## What is being asked
With the first line below as the start and the line containing "let s1 := each" as the end, copy every line between them exactly, ends included.

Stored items
◇ ◇ ◇
/-- R368: a BEACON starts a cycle; T1S_STATE shows PLCA active and the beacons of the last millisecond. -/
def State.plcaBeacon (s : State) (k : Nat) : State :=
  if !(s.plcaOn k) then s
  else
    let x := s.seg k
    let ms := s.now / 1000000
    let same := x.beaconMs == ms
    let shown := if same then s.fld (Reg.T1S_STATE k) 8 8 else if x.beaconMs + 1 = ms then clampNat 0 255 x.beacons else 0
    let s1 := s.setSeg k { x with beaconMs := ms, beacons := if same then x.beacons + 1 else 1 }
    s1.setReg (Reg.T1S_STATE k) (BitVec.ofNat 64 (3 + shown * 256))

/-- PLCA_BEACON (R368). -/
def execPlcaBeacon (seg : Fin 4) (s : State) : Host.Outcome State Fault Refusal :=
  done s (s.work (fun u => u.plcaBeacon seg.val))

/-- R369: in its opportunity the Melulo sends up to 1 + MAX_BC ready frames, output frames first; output frames left are
deferred. -/
def State.plcaOpportunity (s : State) (k : Nat) : State :=
  if !(s.plcaOn k) then s
  else
    let x := s.seg k
    let order := x.ready.filter (·.1) ++ x.ready.filter (fun f => !f.1)
    let n := 1 + s.segCfg k 5
    let left := order.drop n
    let s1 := each (order.take n) (fun t f => t.transmit (9 + k) f.2) (s.setSeg k { x with ready := left })
    s1.setReg (Reg.T1S_CNT_DEFER k) (s.reg (Reg.T1S_CNT_DEFER k) + BitVec.ofNat 64 (left.filter (·.1)).length)

/-- PLCA_OPPORTUNITY (R369). -/
def execPlcaOpportunity (seg : Fin 4) (s : State) : Host.Outcome State Fault Refusal :=
  done s (s.work (fun u => u.plcaOpportunity seg.val))

/-- R370: a physical collision; with PLCA on, the frame is retried in the next opportunity and MISCONFIG is set. -/
def State.collision (s : State) (k : Nat) : State :=
  if !(s.segOn k) then s
  else
    let x := s.seg k
    let f := SMap.get (fun _ => []) s.net.lastTx (9 + k)
    let s1 := if s.segCfg k 2 ≠ 0 then
        let t := if f = [] then s else s.setSeg k { x with ready := (frType f == 0x88B5, f) :: x.ready }
        t.orReg (Reg.T1S_FLAGS k) 1
      else s
    s1.setReg (Reg.T1S_CNT_COLLISION k) (s.reg (Reg.T1S_CNT_COLLISION k) + 1)

/-- PLCA_COLLISION (R370). -/
def execPlcaCollision (seg : Fin 4) (s : State) : Host.Outcome State Fault Refusal :=
  done s (s.work (fun u => u.collision seg.val))

/-- R370: an event of a segment: flags, counter, and a record of class NETWORK with this event number (0 for none). -/
def State.segEvent (s : State) (k flags cnt event : Nat) : State :=
  if !(s.segOn k) then s
  else
    let s1 := if event = 0 then s else s.record 1 24 0 0x70 none (8 + k) event
    (s1.setReg cnt (s.reg cnt + 1)).orReg (Reg.T1S_FLAGS k) flags

/-- OUT_OF_SLOT (R370). -/
def execOutOfSlot (seg : Fin 4) (s : State) : Host.Outcome State Fault Refusal :=
  done s (s.work (fun u => u.segEvent seg.val 1 (Reg.T1S_CNT_OUT_OF_SLOT seg.val) 0))

/-- BEACON_CONFLICT (R370). -/
def execBeaconConflict (seg : Fin 4) (s : State) : Host.Outcome State Fault Refusal :=
  done s (s.work (fun u => u.segEvent seg.val 2 (Reg.T1S_CNT_BEACON_CONFLICT seg.val) 3))

/-- NOISE_LIMIT in force on segment `k`: a write applies from the next TB0 millisecond (R377). -/
def State.noiseLimit (s : State) (k : Nat) : Nat :=
  match (s.seg k).oldLimit with
  | some (ms, v) => if ms = s.now / 1000000 then v else s.segCfg k 8
  | none => s.segCfg k 8

/-- NOISE_LIMIT of segment `k` is written. -/
def State.writeNoiseLimit (s : State) (k v : Nat) : State :=
  (s.setSeg k { s.seg k with oldLimit := some (s.now / 1000000, s.noiseLimit k) }).setDictN (0x1E00 + k) 8 v

/-- R370: a symbol error outside a frame; more than NOISE_LIMIT in one TB0 millisecond set NOISY. -/
def State.segNoise (s : State) (k : Nat) : State :=
  let x := s.seg k
  let ms := s.now / 1000000
  let n := if x.noiseMs = ms then x.noise + 1 else 1
  let past := n == s.noiseLimit k + 1
  (if s.segOn k then s.setSeg k { x with noiseMs := ms, noise := n } else s).segEvent k (if past then 4 else 0)
    (Reg.T1S_CNT_NOISE k) (if past then 4 else 0)

/-- SEGMENT_NOISE (R370). -/
def execSegmentNoise (seg : Fin 4) (s : State) : Host.Outcome State Fault Refusal :=
  done s (s.work (fun u => u.segNoise seg.val))

/-- FCS_ERROR (R370). -/
def execFcsError (seg : Fin 4) (s : State) : Host.Outcome State Fault Refusal :=
  done s (s.work (fun u => u.segEvent seg.val 0 (Reg.T1S_CNT_FCS seg.val) 0))

/-- RX_JABBER (R370). -/
def execRxJabber (seg : Fin 4) (s : State) : Host.Outcome State Fault Refusal :=
  done s (s.work (fun u => u.segEvent seg.val 8 (Reg.T1S_CNT_JABBER seg.val) 0))

/-- R370: the jabber timer cuts the Melulo's transmission: its transmitter is off for 1 ms. -/
def State.jabberCut (s : State) (k : Nat) : State :=
  (if s.segOn k then s.setSeg k { s.seg k with off := some s.now } else s).segEvent k 0 (Reg.T1S_CNT_JABBER k) 5

/-- TX_JABBER_CUT (R370). -/
def execTxJabberCut (seg : Fin 4) (s : State) : Host.Outcome State Fault Refusal :=
  done s (s.work (fun u => u.jabberCut seg.val))

/-- R370: the transmitter is on again; with PLCA off the frames that waited are sent. -/
def State.txOn (s : State) (k : Nat) : State :=
  let x := s.seg k
  match x.off with
  | none => s
  | some t =>
    if s.now < t + 1000000 then s
    else if s.segCfg k 2 = 0 then
      each x.ready (fun u f => u.transmit (9 + k) f.2) (s.setSeg k { x with off := none, ready := [] })
    else s.setSeg k { x with off := none }

/-- TX_REENABLE (R370). -/
def execTxReenable (seg : Fin 4) (s : State) : Host.Outcome State Fault Refusal :=
  done s (s.work (fun u => u.txOn seg.val))

/-- R371: the time frame of a segment: the base that TSYNC_TB names, its number and its STEP_EPOCH. -/
def State.timeFrame (s : State) (k : Nat) : Bytes :=
  let b := s.segCfg k 0x0A % 4
  let t := s.time.get b
  pdFrame (2 ^ 48 - 1) none (pdPayload 3 0 (s.seg k).tsync 0 (natLE 12 (time96 t.val) ++ natLE 1 b ++ natLE 1 t.epoch))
◇ ◇ ◇
## Answer to this problem
/-- R368: a BEACON starts a cycle; T1S_STATE shows PLCA active and the beacons of the last millisecond. -/
def State.plcaBeacon (s : State) (k : Nat) : State :=
  if !(s.plcaOn k) then s
  else
    let x := s.seg k
    let ms := s.now / 1000000
    let same := x.beaconMs == ms
    let shown := if same then s.fld (Reg.T1S_STATE k) 8 8 else if x.beaconMs + 1 = ms then clampNat 0 255 x.beacons else 0
    let s1 := s.setSeg k { x with beaconMs := ms, beacons := if same then x.beacons + 1 else 1 }
    s1.setReg (Reg.T1S_STATE k) (BitVec.ofNat 64 (3 + shown * 256))

/-- PLCA_BEACON (R368). -/
def execPlcaBeacon (seg : Fin 4) (s : State) : Host.Outcome State Fault Refusal :=
  done s (s.work (fun u => u.plcaBeacon seg.val))

/-- R369: in its opportunity the Melulo sends up to 1 + MAX_BC ready frames, output frames first; output frames left are
deferred. -/
def State.plcaOpportunity (s : State) (k : Nat) : State :=
  if !(s.plcaOn k) then s
  else
    let x := s.seg k
    let order := x.ready.filter (·.1) ++ x.ready.filter (fun f => !f.1)
    let n := 1 + s.segCfg k 5
    let left := order.drop n
    let s1 := each (order.take n) (fun t f => t.transmit (9 + k) f.2) (s.setSeg k { x with ready := left })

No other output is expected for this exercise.